Collected data:
-=-=-

/-- R186, R187, R188, R210: a link's characters, its silence, its received frames and its answers. A start character of 2 to
250 opens a frame; a body character is counted and completes the frame at n + 2; a frame whose CRC-16 over length and body
verifies is handed on, any other answered FRAME_ERROR with tag 0. A received frame is answered BUSY in START and while a
command is in flight, BAD_ARGUMENT for a code of no command, DENIED outside the port's rights, BAD_ARGUMENT for a number of
argument bytes that fits no command of its code (after its rule's mode and BUSY checks, log 28), and else taken as the row of
the command it spells. The first queued answer is sent whole. That a frame whose check fails is answered FRAME_ERROR in START
too, and not BUSY, is the model's choice (log 77). That the row FRAME_RECEIVED leaves the state as it is where no received
frame waits is the model's choice (log 4). -/
def Obligations.LinksFrameCommandsAndAnswers : Prop :=
  ∀ (s : State) (p : Port) (u : PortUnit), s.powered = true → s.ports.at p = u →
    (∀ v : Byte, 2 ≤ v.toNat → v.toNat ≤ 250 → exec (.characterReceived p true v) s = .next { s with
      ports := s.ports.put p { u with
        framer := { state := .receiving, expected := v.toNat, chars := [] }
        breaks := if u.framer.state = .receiving then min (u.breaks + 1) 65535 else u.breaks } }) ∧
    (∀ v : Byte, v.toNat < 2 ∨ 250 < v.toNat → exec (.characterReceived p true v) s = .next { s with
      ports := s.ports.put p { u with
        framer := { state := .discarding, expected := 0, chars := [] }
        breaks := if u.framer.state = .receiving then min (u.breaks + 1) 65535 else u.breaks
        errors := min (u.errors + 1) 65535
        responses := u.responses ++ [{ status := .frameError, tag := 0#8, data := [] }] } }) ∧
    (∀ b : Byte,
      (u.framer.state = .rest → exec (.characterReceived p false b) s = .next { s with
        ports := s.ports.put p { u with strays := min (u.strays + 1) 65535 } }) ∧
      (u.framer.state = .discarding → exec (.characterReceived p false b) s = .next s) ∧
      (u.framer.state = .receiving → u.framer.chars.length + 1 < u.framer.expected + 2 →
        exec (.characterReceived p false b) s = .next { s with
          ports := s.ports.put p { u with framer := { u.framer with chars := u.framer.chars ++ [b] } } }) ∧
      (∀ body a, u.framer.state = .receiving → u.framer.chars = body ++ [a] → body.length = u.framer.expected →
        (a.toNat * 256 + b.toNat = (crc16 (BitVec.ofNat 8 u.framer.expected :: body)).toNat →
          exec (.characterReceived p false b) s = .next { s with ports := s.ports.put p { u with
            framer := { state := .rest, expected := 0, chars := [] }
            received := u.received ++ [body] } }) ∧
        (a.toNat * 256 + b.toNat ≠ (crc16 (BitVec.ofNat 8 u.framer.expected :: body)).toNat →
          exec (.characterReceived p false b) s = .next { s with ports := s.ports.put p { u with
            framer := { state := .rest, expected := 0, chars := [] }
            errors := min (u.errors + 1) 65535
            responses := u.responses ++ [{ status := .frameError, tag := 0#8, data := [] }] } }))) ∧
    (u.framer.state = .receiving → exec (.frameTimeout p) s = .next { s with ports := s.ports.put p { u with
      framer := { state := .rest, expected := 0, chars := [] }
      timeouts := min (u.timeouts + 1) 65535 } }) ∧
    (u.framer.state ≠ .receiving → exec (.frameTimeout p) s = .next s) ∧
    (u.received = [] → exec (.frameReceived p) s = .next s) ∧
    (∀ (code tag : Byte) (args : List Byte) (rest : List (List Byte)) (h : Header) (v : State),
      u.received = (code :: tag :: args) :: rest → h = { port := p, tag := tag } →
      v = { s with ports := s.ports.put p { u with received := rest } } →
      (s.ctl.mode = .start → exec (.frameReceived p) s = .next (v.respond h .busy [])) ∧
      (s.ctl.mode ≠ .start → u.inFlight ≠ none → ¬ (p = .t ∧ code.toNat = 36) →
        exec (.frameReceived p) s = .next (v.respond h .busy [])) ∧
      (s.ctl.mode ≠ .start → u.inFlight = none ∨ (p = .t ∧ code.toNat = 36) →
        (commandGroup code.toNat = none → exec (.frameReceived p) s = .next (v.respond h .badArgument [])) ∧
        ∀ g, commandGroup code.toNat = some g →
        (holdsGroup s.ctl.working.grants g p = false → exec (.frameReceived p) s = .next (v.respond h .denied [])) ∧
        (holdsGroup s.ctl.working.grants g p = true →
          ((∀ i, commandCode i = some code.toNat → (commandBytes i).length ≠ args.length) →
            modeTakes s.ctl.mode code.toNat = true → commitHolds code.toNat = false ∨ s.ctl.commit = none →
            exec (.frameReceived p) s = .next (v.respond h .badArgument [])) ∧
          ∀ i, parseCommand h code.toNat args = some i →
            ∃ t, exec (.frameReceived p) s = .next t ∧ exec i v = .next t))) ∧
    ∀ (r : Response) (rest : List Response), u.responses = r :: rest → exec (.responseSent p) s = .next { s with
      ports := s.ports.put p { u with responses := rest, sent := frameOf r.body } }
end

-=-=-

YOUR TASK -
Write the records above out again precisely.

REPLY -
/-- R186, R187, R188, R210: a link's characters, its silence, its received frames and its answers. A start character of 2 to
250 opens a frame; a body character is counted and completes the frame at n + 2; a frame whose CRC-16 over length and body
verifies is handed on, any other answered FRAME_ERROR with tag 0. A received frame is answered BUSY in START and while a
command is in flight, BAD_ARGUMENT for a code of no command, DENIED outside the port's rights, BAD_ARGUMENT for a number of
argument bytes that fits no command of its code (after its rule's mode and BUSY checks, log 28), and else taken as the row of
the command it spells. The first queued answer is sent whole. That a frame whose check fails is answered FRAME_ERROR in START
too, and not BUSY, is the model's choice (log 77). That the row FRAME_RECEIVED leaves the state as it is where no received
frame waits is the model's choice (log 4). -/
def Obligations.LinksFrameCommandsAndAnswers : Prop :=
  ∀ (s : State) (p : Port) (u : PortUnit), s.powered = true → s.ports.at p = u →
    (∀ v : Byte, 2 ≤ v.toNat → v.toNat ≤ 250 → exec (.characterReceived p true v) s = .next { s with
      ports := s.ports.put p { u with
        framer := { state := .receiving, expected := v.toNat, chars := [] }
        breaks := if u.framer.state = .receiving then min (u.breaks + 1) 65535 else u.breaks } }) ∧
    (∀ v : Byte, v.toNat < 2 ∨ 250 < v.toNat → exec (.characterReceived p true v) s = .next { s with
      ports := s.ports.put p { u with
        framer := { state := .discarding, expected := 0, chars := [] }
        breaks := if u.framer.state = .receiving then min (u.breaks + 1) 65535 else u.breaks
        errors := min (u.errors + 1) 65535
        responses := u.responses ++ [{ status := .frameError, tag := 0#8, data := [] }] } }) ∧
    (∀ b : Byte,
      (u.framer.state = .rest → exec (.characterReceived p false b) s = .next { s with
        ports := s.ports.put p { u with strays := min (u.strays + 1) 65535 } }) ∧
      (u.framer.state = .discarding → exec (.characterReceived p false b) s = .next s) ∧
      (u.framer.state = .receiving → u.framer.chars.length + 1 < u.framer.expected + 2 →
        exec (.characterReceived p false b) s = .next { s with
          ports := s.ports.put p { u with framer := { u.framer with chars := u.framer.chars ++ [b] } } }) ∧
      (∀ body a, u.framer.state = .receiving → u.framer.chars = body ++ [a] → body.length = u.framer.expected →
        (a.toNat * 256 + b.toNat = (crc16 (BitVec.ofNat 8 u.framer.expected :: body)).toNat →
          exec (.characterReceived p false b) s = .next { s with ports := s.ports.put p { u with
            framer := { state := .rest, expected := 0, chars := [] }
            received := u.received ++ [body] } }) ∧
        (a.toNat * 256 + b.toNat ≠ (crc16 (BitVec.ofNat 8 u.framer.expected :: body)).toNat →
          exec (.characterReceived p false b) s = .next { s with ports := s.ports.put p { u with
            framer := { state := .rest, expected := 0, chars := [] }
            errors := min (u.errors + 1) 65535
            responses := u.responses ++ [{ status := .frameError, tag := 0#8, data := [] }] } }))) ∧
    (u.framer.state = .receiving → exec (.frameTimeout p) s = .next { s with ports := s.ports.put p { u with
      framer := { state := .rest, expected := 0, chars := [] }
      timeouts := min (u.timeouts + 1) 65535 } }) ∧
    (u.framer.state ≠ .receiving → exec (.frameTimeout p) s = .next s) ∧
    (u.received = [] → exec (.frameReceived p) s = .next s) ∧
    (∀ (code tag : Byte) (args : List Byte) (rest : List (List Byte)) (h : Header) (v : State),
      u.received = (code :: tag :: args) :: rest → h = { port := p, tag := tag } →
      v = { s with ports := s.ports.put p { u with received := rest } } →
      (s.ctl.mode = .start → exec (.frameReceived p) s = .next (v.respond h .busy [])) ∧
      (s.ctl.mode ≠ .start → u.inFlight ≠ none → ¬ (p = .t ∧ code.toNat = 36) →
        exec (.frameReceived p) s = .next (v.respond h .busy [])) ∧
      (s.ctl.mode ≠ .start → u.inFlight = none ∨ (p = .t ∧ code.toNat = 36) →
        (commandGroup code.toNat = none → exec (.frameReceived p) s = .next (v.respond h .badArgument [])) ∧
        ∀ g, commandGroup code.toNat = some g →
        (holdsGroup s.ctl.working.grants g p = false → exec (.frameReceived p) s = .next (v.respond h .denied [])) ∧
        (holdsGroup s.ctl.working.grants g p = true →
          ((∀ i, commandCode i = some code.toNat → (commandBytes i).length ≠ args.length) →
            modeTakes s.ctl.mode code.toNat = true → commitHolds code.toNat = false ∨ s.ctl.commit = none →
            exec (.frameReceived p) s = .next (v.respond h .badArgument [])) ∧
          ∀ i, parseCommand h code.toNat args = some i →
            ∃ t, exec (.frameReceived p) s = .next t ∧ exec i v = .next t))) ∧
    ∀ (r : Response) (rest : List Response), u.responses = r :: rest → exec (.responseSent p) s = .next { s with
      ports := s.ports.put p { u with responses := rest, sent := frameOf r.body } }
end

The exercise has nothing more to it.